Task item =>
Below are records; copy every line among them that contains the word "Machine".

Recorded information =>
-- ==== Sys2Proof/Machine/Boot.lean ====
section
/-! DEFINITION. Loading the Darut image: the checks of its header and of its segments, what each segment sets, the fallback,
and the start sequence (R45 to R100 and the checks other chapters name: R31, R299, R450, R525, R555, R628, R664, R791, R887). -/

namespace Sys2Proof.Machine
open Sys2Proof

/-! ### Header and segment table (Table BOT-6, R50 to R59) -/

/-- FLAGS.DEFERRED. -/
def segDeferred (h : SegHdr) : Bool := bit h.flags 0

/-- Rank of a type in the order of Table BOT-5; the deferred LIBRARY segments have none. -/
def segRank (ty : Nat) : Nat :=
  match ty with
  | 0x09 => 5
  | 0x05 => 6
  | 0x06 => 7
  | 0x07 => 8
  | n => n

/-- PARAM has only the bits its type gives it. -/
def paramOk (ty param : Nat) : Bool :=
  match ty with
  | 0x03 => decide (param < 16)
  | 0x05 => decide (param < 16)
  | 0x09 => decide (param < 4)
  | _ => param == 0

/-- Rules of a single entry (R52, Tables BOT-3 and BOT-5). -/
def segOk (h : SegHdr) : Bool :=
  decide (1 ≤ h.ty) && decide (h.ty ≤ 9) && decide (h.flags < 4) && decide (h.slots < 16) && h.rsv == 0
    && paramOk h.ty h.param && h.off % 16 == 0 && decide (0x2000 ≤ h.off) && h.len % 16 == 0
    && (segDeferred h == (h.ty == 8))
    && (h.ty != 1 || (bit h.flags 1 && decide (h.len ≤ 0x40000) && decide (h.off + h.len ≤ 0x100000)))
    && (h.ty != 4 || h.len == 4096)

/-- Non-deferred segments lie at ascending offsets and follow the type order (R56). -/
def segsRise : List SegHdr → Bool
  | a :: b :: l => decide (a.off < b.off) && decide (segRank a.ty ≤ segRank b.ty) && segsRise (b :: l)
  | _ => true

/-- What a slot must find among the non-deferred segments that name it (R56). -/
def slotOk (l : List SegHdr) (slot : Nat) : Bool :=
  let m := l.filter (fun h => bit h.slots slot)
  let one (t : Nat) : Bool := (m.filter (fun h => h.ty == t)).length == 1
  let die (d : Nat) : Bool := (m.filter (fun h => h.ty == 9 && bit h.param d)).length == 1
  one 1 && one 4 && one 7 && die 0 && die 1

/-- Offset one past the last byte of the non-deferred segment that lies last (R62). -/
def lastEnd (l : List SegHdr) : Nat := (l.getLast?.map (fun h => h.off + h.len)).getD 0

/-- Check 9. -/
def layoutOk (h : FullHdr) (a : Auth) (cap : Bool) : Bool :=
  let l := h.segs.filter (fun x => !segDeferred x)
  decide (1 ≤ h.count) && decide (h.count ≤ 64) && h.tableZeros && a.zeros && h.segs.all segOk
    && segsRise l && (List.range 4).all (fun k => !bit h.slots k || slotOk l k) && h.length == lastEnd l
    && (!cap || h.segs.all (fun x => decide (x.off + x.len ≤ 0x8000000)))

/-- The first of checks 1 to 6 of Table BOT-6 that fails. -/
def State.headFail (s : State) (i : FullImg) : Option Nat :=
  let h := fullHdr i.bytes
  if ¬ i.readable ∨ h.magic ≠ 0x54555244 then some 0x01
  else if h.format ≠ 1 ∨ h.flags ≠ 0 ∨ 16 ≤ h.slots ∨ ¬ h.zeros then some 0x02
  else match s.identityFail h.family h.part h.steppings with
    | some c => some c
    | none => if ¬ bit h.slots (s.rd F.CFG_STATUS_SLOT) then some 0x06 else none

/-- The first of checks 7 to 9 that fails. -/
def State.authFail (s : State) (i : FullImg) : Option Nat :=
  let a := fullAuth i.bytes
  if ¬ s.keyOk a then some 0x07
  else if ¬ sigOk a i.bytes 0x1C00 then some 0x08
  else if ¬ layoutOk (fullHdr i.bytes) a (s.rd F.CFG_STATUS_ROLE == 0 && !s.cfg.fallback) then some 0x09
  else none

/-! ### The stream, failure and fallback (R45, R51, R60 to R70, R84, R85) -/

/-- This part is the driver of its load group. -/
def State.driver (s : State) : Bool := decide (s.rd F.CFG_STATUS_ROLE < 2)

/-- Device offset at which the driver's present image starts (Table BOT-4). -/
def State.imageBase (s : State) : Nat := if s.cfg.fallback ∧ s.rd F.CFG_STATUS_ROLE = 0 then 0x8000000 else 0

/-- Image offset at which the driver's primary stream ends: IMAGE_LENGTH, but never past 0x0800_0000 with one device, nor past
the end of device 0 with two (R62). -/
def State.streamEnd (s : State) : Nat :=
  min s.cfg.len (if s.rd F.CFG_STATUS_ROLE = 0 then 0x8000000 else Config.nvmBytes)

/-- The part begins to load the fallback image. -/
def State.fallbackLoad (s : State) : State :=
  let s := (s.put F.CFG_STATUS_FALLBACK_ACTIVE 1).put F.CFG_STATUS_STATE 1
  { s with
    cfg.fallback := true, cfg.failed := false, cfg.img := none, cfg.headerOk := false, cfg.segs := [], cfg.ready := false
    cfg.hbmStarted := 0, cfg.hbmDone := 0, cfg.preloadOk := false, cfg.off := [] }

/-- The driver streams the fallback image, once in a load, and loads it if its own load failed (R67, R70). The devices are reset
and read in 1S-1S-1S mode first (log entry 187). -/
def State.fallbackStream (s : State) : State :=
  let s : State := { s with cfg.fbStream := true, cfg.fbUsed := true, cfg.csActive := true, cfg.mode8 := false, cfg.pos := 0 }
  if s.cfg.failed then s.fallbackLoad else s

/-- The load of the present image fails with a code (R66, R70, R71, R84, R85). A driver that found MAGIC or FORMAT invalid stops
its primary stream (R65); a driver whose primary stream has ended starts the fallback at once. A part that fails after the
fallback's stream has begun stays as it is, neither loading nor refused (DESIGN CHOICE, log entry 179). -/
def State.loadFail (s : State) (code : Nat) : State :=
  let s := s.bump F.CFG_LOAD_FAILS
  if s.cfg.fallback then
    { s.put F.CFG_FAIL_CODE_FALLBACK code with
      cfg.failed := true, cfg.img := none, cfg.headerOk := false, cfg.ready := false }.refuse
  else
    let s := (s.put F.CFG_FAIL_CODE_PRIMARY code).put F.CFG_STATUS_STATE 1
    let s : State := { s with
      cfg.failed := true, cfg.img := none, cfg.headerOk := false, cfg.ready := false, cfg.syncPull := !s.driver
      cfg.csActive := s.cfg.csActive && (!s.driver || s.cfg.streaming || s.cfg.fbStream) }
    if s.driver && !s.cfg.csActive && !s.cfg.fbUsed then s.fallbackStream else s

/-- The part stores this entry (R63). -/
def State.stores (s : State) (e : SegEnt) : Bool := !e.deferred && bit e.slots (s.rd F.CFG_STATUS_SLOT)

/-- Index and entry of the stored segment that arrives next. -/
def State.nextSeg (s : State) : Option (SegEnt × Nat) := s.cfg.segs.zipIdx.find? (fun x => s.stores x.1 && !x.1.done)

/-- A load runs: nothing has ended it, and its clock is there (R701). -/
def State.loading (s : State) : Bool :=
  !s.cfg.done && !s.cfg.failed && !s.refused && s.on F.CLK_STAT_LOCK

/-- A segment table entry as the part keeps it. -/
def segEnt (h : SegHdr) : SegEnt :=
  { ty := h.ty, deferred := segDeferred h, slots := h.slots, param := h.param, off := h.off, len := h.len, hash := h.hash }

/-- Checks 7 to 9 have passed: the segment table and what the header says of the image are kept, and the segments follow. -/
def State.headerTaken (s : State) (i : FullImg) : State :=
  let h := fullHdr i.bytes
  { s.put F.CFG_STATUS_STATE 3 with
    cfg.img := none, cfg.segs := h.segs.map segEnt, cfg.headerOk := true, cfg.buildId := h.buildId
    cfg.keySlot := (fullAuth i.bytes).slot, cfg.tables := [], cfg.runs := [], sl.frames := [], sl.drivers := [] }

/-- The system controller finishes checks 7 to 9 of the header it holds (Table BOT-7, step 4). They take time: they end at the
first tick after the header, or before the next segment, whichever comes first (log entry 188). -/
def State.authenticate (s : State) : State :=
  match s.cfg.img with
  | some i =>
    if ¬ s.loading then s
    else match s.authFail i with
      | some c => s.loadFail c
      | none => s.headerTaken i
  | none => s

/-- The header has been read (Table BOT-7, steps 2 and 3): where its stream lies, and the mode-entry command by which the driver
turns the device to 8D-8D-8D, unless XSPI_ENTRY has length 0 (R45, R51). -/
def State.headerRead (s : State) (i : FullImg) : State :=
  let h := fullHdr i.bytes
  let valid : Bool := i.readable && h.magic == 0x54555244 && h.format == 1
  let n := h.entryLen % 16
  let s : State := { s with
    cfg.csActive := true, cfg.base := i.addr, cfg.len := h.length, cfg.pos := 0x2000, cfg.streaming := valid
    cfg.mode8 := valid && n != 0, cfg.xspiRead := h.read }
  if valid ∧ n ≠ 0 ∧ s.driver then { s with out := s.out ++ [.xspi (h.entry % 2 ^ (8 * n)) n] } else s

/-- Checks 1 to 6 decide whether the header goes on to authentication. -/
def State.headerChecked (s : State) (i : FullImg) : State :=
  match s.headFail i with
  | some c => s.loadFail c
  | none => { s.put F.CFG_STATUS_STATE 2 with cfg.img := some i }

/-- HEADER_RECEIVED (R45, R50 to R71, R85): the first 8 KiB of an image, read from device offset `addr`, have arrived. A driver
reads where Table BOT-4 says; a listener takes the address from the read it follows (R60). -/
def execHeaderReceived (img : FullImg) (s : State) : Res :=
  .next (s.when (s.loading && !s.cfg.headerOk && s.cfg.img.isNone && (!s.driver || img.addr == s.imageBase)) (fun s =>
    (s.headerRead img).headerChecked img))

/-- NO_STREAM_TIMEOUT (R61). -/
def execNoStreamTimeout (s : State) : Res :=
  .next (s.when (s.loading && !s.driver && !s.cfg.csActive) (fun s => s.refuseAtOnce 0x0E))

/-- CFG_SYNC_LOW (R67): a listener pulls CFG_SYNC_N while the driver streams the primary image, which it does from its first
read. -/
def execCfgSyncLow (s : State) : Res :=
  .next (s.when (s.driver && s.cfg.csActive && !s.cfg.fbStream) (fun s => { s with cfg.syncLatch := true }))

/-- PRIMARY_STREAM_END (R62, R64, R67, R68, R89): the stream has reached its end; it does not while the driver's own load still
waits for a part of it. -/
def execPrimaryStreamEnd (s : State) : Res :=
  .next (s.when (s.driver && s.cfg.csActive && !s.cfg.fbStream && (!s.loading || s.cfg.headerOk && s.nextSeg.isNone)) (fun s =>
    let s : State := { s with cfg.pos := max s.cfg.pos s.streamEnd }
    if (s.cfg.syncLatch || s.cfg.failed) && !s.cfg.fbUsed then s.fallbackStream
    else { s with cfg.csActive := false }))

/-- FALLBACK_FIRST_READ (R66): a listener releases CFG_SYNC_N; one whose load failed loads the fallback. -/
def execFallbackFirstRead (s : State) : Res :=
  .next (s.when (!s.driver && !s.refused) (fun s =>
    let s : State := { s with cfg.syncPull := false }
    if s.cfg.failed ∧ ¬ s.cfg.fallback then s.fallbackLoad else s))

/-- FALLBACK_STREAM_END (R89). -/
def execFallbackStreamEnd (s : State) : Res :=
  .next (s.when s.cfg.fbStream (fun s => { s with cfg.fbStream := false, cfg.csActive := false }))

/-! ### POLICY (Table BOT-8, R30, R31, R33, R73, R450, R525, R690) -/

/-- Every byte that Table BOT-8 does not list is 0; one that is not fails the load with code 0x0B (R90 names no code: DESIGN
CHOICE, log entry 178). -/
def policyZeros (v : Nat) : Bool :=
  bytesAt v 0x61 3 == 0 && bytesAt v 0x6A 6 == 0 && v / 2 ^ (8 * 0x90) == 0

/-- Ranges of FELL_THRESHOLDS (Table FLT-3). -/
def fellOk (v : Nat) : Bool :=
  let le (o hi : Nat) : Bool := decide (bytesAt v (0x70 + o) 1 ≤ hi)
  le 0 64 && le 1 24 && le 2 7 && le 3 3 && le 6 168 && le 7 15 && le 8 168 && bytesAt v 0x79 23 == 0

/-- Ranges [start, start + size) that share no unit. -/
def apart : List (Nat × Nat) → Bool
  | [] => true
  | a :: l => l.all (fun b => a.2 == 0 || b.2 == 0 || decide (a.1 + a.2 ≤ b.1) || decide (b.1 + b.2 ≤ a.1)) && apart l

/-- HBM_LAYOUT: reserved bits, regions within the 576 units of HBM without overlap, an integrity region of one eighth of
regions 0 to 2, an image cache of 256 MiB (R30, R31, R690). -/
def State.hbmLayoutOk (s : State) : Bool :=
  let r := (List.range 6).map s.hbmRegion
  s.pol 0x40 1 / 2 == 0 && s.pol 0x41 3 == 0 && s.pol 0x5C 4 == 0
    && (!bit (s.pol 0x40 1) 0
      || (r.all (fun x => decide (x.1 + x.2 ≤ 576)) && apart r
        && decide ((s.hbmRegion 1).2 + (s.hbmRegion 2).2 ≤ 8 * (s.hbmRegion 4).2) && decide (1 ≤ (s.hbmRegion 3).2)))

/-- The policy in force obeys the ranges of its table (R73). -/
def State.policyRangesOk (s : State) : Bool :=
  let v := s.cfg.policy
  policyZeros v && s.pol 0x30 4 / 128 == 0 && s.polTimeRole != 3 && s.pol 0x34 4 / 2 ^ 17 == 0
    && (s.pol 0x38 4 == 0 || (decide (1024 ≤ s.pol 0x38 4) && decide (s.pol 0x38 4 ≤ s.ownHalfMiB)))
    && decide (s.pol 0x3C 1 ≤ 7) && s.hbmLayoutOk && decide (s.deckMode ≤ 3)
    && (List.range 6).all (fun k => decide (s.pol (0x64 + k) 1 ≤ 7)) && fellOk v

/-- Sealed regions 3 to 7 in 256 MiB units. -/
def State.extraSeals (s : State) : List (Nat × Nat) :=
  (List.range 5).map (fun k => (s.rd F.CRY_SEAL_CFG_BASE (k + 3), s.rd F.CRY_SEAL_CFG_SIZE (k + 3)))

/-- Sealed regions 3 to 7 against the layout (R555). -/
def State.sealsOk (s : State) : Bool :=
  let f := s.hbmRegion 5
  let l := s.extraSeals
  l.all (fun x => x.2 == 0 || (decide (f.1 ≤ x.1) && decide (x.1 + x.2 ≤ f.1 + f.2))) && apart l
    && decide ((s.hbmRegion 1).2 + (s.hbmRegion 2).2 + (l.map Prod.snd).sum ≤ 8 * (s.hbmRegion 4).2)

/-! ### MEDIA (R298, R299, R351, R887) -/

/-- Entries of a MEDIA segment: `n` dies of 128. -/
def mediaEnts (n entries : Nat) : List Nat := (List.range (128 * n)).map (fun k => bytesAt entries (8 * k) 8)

Exercise response =>
-- ==== Sys2Proof/Machine/Boot.lean ====
namespace Sys2Proof.Machine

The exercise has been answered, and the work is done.